→ Dataset entries:

============

/-- PATH_READY starts the pass element at the pass position, GATE_OPEN opens the gate after 0.25 ms of settle, and
CONVERSION_COMPLETE at the end of the window stores the record, moves pass position and run count and starts what R35
chooses, at once; a command that is not due changes nothing (the model's choice, log 5), and the time over a settle or window
is carried on (the model's choice, log 7) (R30, R32, R35, R42). In PARKED it runs the watch pass of R28 and R43: the latch
work of R40 without queueing, the parked-watch leaves taking their readings (log 30), and at the end of a pass without
ignition pending their evaluation (R139, log 20), then DRAINING where every latch of the watch set is ARMED, else another
pass. -/
def Obligations.ConversionsSettleGateAndFollow : Prop :=
  (∀ s : State,
    (s.sc.opState = .run ∨ s.sc.opState = .shutdown → s.cu.path = .settling → 20 ≤ s.cu.settleMs →
      exec .pathReady s = .next { s with cu := { s.cu with
        path := .ready, inFlight := some (s.begun (s.passTarget s.cu.pos) .pass false), elapsedQ := 0 } }) ∧
    (¬ s.live ∨ s.cu.path ≠ .settling ∨ s.cu.settleMs < 20 → exec .pathReady s = .next s) ∧
    (∀ c : Conversion, s.cu.inFlight = some c → c.phase = .settle →
      (1 ≤ s.cu.elapsedQ → exec .gateOpen s = .next { s with cu := { s.cu with
        inFlight := some { c with phase := .gate }, elapsedQ := s.cu.elapsedQ - 1 } }) ∧
      (s.cu.elapsedQ = 0 → exec .gateOpen s = .next s)) ∧
    (∀ (c : Conversion) (periods pin bias : Nat), s.cu.inFlight = some c →
      c.phase = .settle ∨ s.cu.elapsedQ < 8 * 2 ^ c.gate.val →
      exec (.conversionComplete periods pin bias) s = .next s) ∧
    ∀ (c : Conversion) (periods pin bias spent : Nat), s.gateEnds c spent →
      let r := c.record periods pin bias
      let pos := if c.origin = .pass then s.cu.pos.following s.cu.scan.length else s.cu.pos
      let run := if c.origin = .pass then 0 else s.cu.runCount + 1
      s.sc.opState = .run ∨ s.sc.opState = .shutdown → (∀ ch, c.target = .wired ch → s.cu.latch[ch] = .armed) →
      ∃ t, exec (.conversionComplete periods pin bias) s = .next t ∧
        s.cu.stores t.cu r ∧ t.cu.pos = pos ∧ t.cu.runCount = run ∧ t.cu.elapsedQ = spent ∧ t.cu.path = s.cu.path ∧
        t.cu.scan = s.cu.scan ∧ t.cu.latch = s.cu.latch ∧ t.cu.comparator = s.cu.comparator ∧
        t.pending = s.pending ∧ t.sc.opState = s.sc.opState ∧
        match s.cu.queue with
        | [] => t.cu.queue = [] ∧ t.cu.inFlight = some (s.begun (s.passTarget pos) .pass false)
        | e :: rest =>
          if (c.origin = .pass ∧ pos = .reference) ∨ 4 ≤ run then
            t.cu.queue = e :: rest ∧ t.cu.inFlight = some (s.begun (s.passTarget pos) .pass false)
          else t.cu.queue = rest ∧ t.cu.inFlight = some (s.begun (.wired e.ch) .priority e.hostMark)) ∧
  ∀ (s : State) (c : Conversion) (periods pin bias spent : Nat), s.gateEnds c spent → c.origin = .pass →
    s.sc.opState = .parked → (∀ g : Fin 8, s.ge[g].pointer = .unpowered) →
    let r := c.record periods pin bias
    let pos := s.cu.pos.following s.sc.watchSet.length
    let starts (t : State) : Prop :=
      t.cu.inFlight = some (s.begun (s.passTarget pos) .pass false) ∧ t.cu.elapsedQ = spent ∧ t.sc = s.sc
    pos ≠ .reference ∨ s.sc.ignPending = false →
    ∃ t, exec (.conversionComplete periods pin bias) s = .next t ∧ s.keepsWatch t ∧ s.cu.stores t.cu r ∧
      t.cu.pos = pos ∧ t.cu.runCount = 0 ∧
      (∀ ch : Fin 24, c.target ≠ .wired ch ∨ s.cu.latch[ch] = .armed → t.cu.latch[ch] = s.cu.latch[ch]) ∧
      (∀ ch : Fin 24, c.target = .wired ch → s.cu.latch[ch] = .set →
        s.ci.wired[ch].cfg.thresholds.Pairwise (· < ·) →
        (∀ i, s.ci.wired[ch].confirmed = some (.band i) → i ≤ s.ci.wired[ch].cfg.thresholds.length) →
        (t.cu.latch[ch] = .armed ↔
          ∃ k, t.ci.wired[ch].confirmed = some k ∧ s.ci.wired[ch].cfg.liesOn k s.cu.comparator[ch])) ∧
      (pos ≠ .reference → starts t ∧ ∀ i : Fin 8, s.leafRecords t i) ∧
      (pos = .reference → (∀ i : Fin 8, s.leafParks t i) ∧
        ((∀ ch ∈ s.sc.watchSet, t.cu.latch[ch] = .armed) →
          t.cu.inFlight = none ∧ t.sc = { s.sc with watch := .draining }) ∧
        ((∃ ch ∈ s.sc.watchSet, t.cu.latch[ch] = .set) → starts t))

/-- A wired result that is not interpreted changes nothing in the CI, but gives CONVERTED where its entry carried the host
mark and has its latch work. An interpreted one gives its channel reading class, candidate, confirmed class, wiring fault
class, status, value, reading and limited flag as R52 to R57 say; every other wired channel stays but for a switched flag:
that of a primary is set, with its report, where the channel is of its pair and now the primary is FAULT and the partner
VALID, and stays set (RUN entry, SET_CHANNEL and a reset clear it: EveryRunEntrySettlesTheBlocks,
SetChannelStoresAWiredConfiguration, ResetsTakeEveryBlockToItsValues); a primary with its flag set shows its partner's
status, value and reading, every other channel its own. It is handed over once: in RUN and SHUTDOWN each gauge of a changed
source derives (R74 to R76) and each leaf that names a changed channel is evaluated (R127 to R137), in RUN each warning that
reads what has changed is asked anew (R95 to R99, R109). In PARKED, but for a pass end that leads into RUN, the CI is moved
alike (R37, R40, R51 to R57, R62, R63, R68, R71). -/
def Obligations.WiredResultsMoveTheChannelAndItsLatch : Prop :=
  (∀ (s : State) (c : Conversion) (ch : Fin 24) (periods pin bias spent : Nat), s.gateEnds c spent → c.target = .wired ch →
    s.sc.opState = .run ∨ s.sc.opState = .shutdown →
    s.ci.judgement ≠ some .good ∨ s.ci.wired[ch].cfg.kind = .off ∨ s.ci.refFault = true →
    s.ci.wired[ch].cfg.thresholds.Pairwise (· < ·) →
    (∀ i, s.ci.wired[ch].confirmed = some (.band i) → i ≤ s.ci.wired[ch].cfg.thresholds.length) →
    let r := c.record periods pin bias
    let rearmed := ∃ k, s.ci.wired[ch].confirmed = some k ∧ s.ci.wired[ch].cfg.liesOn k s.cu.comparator[ch]
    ∃ t, exec (.conversionComplete periods pin bias) s = .next t ∧
      t = { s with li := t.li, cu := t.cu, freeCount := t.freeCount } ∧
      t.cu.lastResult = s.cu.lastResult.set ch (some r) ∧
      t.li = (if c.hostMark then s.li.place .converted ch.val (some (BitVec.ofNat 16 r.count)) else s.li) ∧
      (s.cu.latch[ch] = .armed → t.cu.latch = s.cu.latch) ∧
      (s.cu.latch[ch] = .set → rearmed → t.cu.latch = s.cu.latch.set ch .armed) ∧
      (s.cu.latch[ch] = .set → ¬ rearmed → t.cu.latch = s.cu.latch ∧
        ((∃ e ∈ t.cu.queue, e.ch = ch) ∨
          ∃ n : Conversion, t.cu.inFlight = some n ∧ n.target = .wired ch ∧ n.origin = .priority))) ∧
  (∀ (s : State) (c : Conversion) (ch : Fin 24) (periods pin bias spent : Nat), s.gateEnds c spent → c.target = .wired ch →
    s.sc.opState = .run ∨ s.sc.opState = .shutdown ∨ (s.sc.opState = .parked ∧ s.sc.ignPending = false) →
    s.ci.judgement = some .good → s.ci.refFault = false → s.ci.wired[ch].cfg.kind ≠ .off →
    ∀ nRef : Nat, s.ci.passCount = some nRef →
    let r := c.record periods pin bias
    let w := s.ci.wired[ch]
    let measured := r.saturated = false ∧ 4 ≤ r.count
    let ohms := (s.ci.rRef * nRef * 2 ^ r.gate.val + r.count * 4 / 2) / (r.count * 4)
    let k : ReadingClass :=
      if r.saturated then .saturated
      else if 4 ≤ r.count then .band (w.cfg.thresholds.countP fun x => decide (x ≤ min 200000 ohms))
      else match r.level with
        | .low => .stallLow
        | .mid => .stallMid
        | .high => .stallHigh
    let count := if w.candidate = some k then min w.cfg.confirm (w.candCount + 1) else 1
    let confirmed := if count = w.cfg.confirm then some k else w.confirmed
    let meaning (x : Option ReadingClass) : Option BandMeaning :=
      match x with
      | some (.band i) => w.cfg.meanings[i]?
      | _ => none
    let wiring : WiringClass :=
      match confirmed with
      | some .saturated | some .stallLow => .shortGround
      | some .stallMid => .openLoop
      | some .stallHigh => .shortBattery
      | _ => if meaning confirmed = some .faultShort then .shortGround
        else if meaning confirmed = some .faultOpen then .openLoop else .none
    ∃ t, exec (.conversionComplete periods pin bias) s = .next t ∧
      t.ci.wired[ch] = { w with
        candidate := some k
        candCount := count
        confirmed
        wiring
        status := if wiring ≠ .none then .fault else if w.status = .init ∧ confirmed = none then .init else .valid
        value := if w.cfg.kind = .sender ∧ meaning (some k) = some .value ∧ meaning confirmed = some .value
          then some (min 200000 ohms) else w.value
        reading := if w.cfg.kind = .switch ∧ meaning confirmed = some .active then some .active
          else if w.cfg.kind = .switch ∧ meaning confirmed = some .inactive then some .inactive else w.reading
        switched := t.ci.wired[ch].switched
        limited := w.limited || decide (r.saturated = false ∧ 4 ≤ r.count ∧ 200000 < ohms) } ∧
      (∀ x : Fin 24, x ≠ ch →
        t.ci.wired[x] = { s.ci.wired[x] with switched := t.ci.wired[x].switched }) ∧
      (∀ p : Fin 24,
        let now (q : Fin 24) : Prop := s.ci.paired p q ∧ (ch = p ∨ ch = q) ∧ t.ci.wired[p].status = .fault ∧
          t.ci.wired[q].status = .valid
        (t.ci.wired[p].switched = true ↔ s.ci.wired[p].switched = true ∨ ∃ q, now q) ∧
        ∀ q, now q → s.ci.wired[p].switched = false →
          s.hasPlaced t [(.switched, p.val, some (BitVec.ofNat 16 q.val))]) ∧
      (∀ p : Fin 24,
        (∀ q, t.ci.paired p q → t.ci.wired[p].switched = true → t.ci.wired[q].shows (t.ci.eff (wiredCh p))) ∧
        ((∀ q, ¬ t.ci.paired p q) ∨ t.ci.wired[p].switched = false →
          t.ci.wired[p].shows (t.ci.eff (wiredCh p)))) ∧
      t.ci = { s.ci with wired := t.ci.wired } ∧ t.pending = s.pending ∧ t.sc.opState = s.sc.opState ∧
      (s.sc.opState ≠ .parked → (∀ g : Fin 8, s.gaugeTakes t g) ∧ ∀ i : Fin 8, s.leafTakes t i) ∧
      (s.sc.opState = .run → ∀ w : Fin 64, s.warnTakes t w)) ∧
  ∀ (s : State) (c : Conversion) (ch : Fin 24) (periods pin bias spent : Nat), s.gateEnds c spent → c.target = .wired ch →
    s.sc.opState = .parked → s.sc.ignPending = false →
    s.ci.judgement ≠ some .good ∨ s.ci.wired[ch].cfg.kind = .off ∨ s.ci.refFault = true →
    ∃ t, exec (.conversionComplete periods pin bias) s = .next t ∧ t.ci = s.ci ∧ t.sc.opState = .parked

============

→ Task item: Look through the listing above and copy each line where the string "gives" occurs.

→ Exercise output:
/-- A wired result that is not interpreted changes nothing in the CI, but gives CONVERTED where its entry carried the host
mark and has its latch work. An interpreted one gives its channel reading class, candidate, confirmed class, wiring fault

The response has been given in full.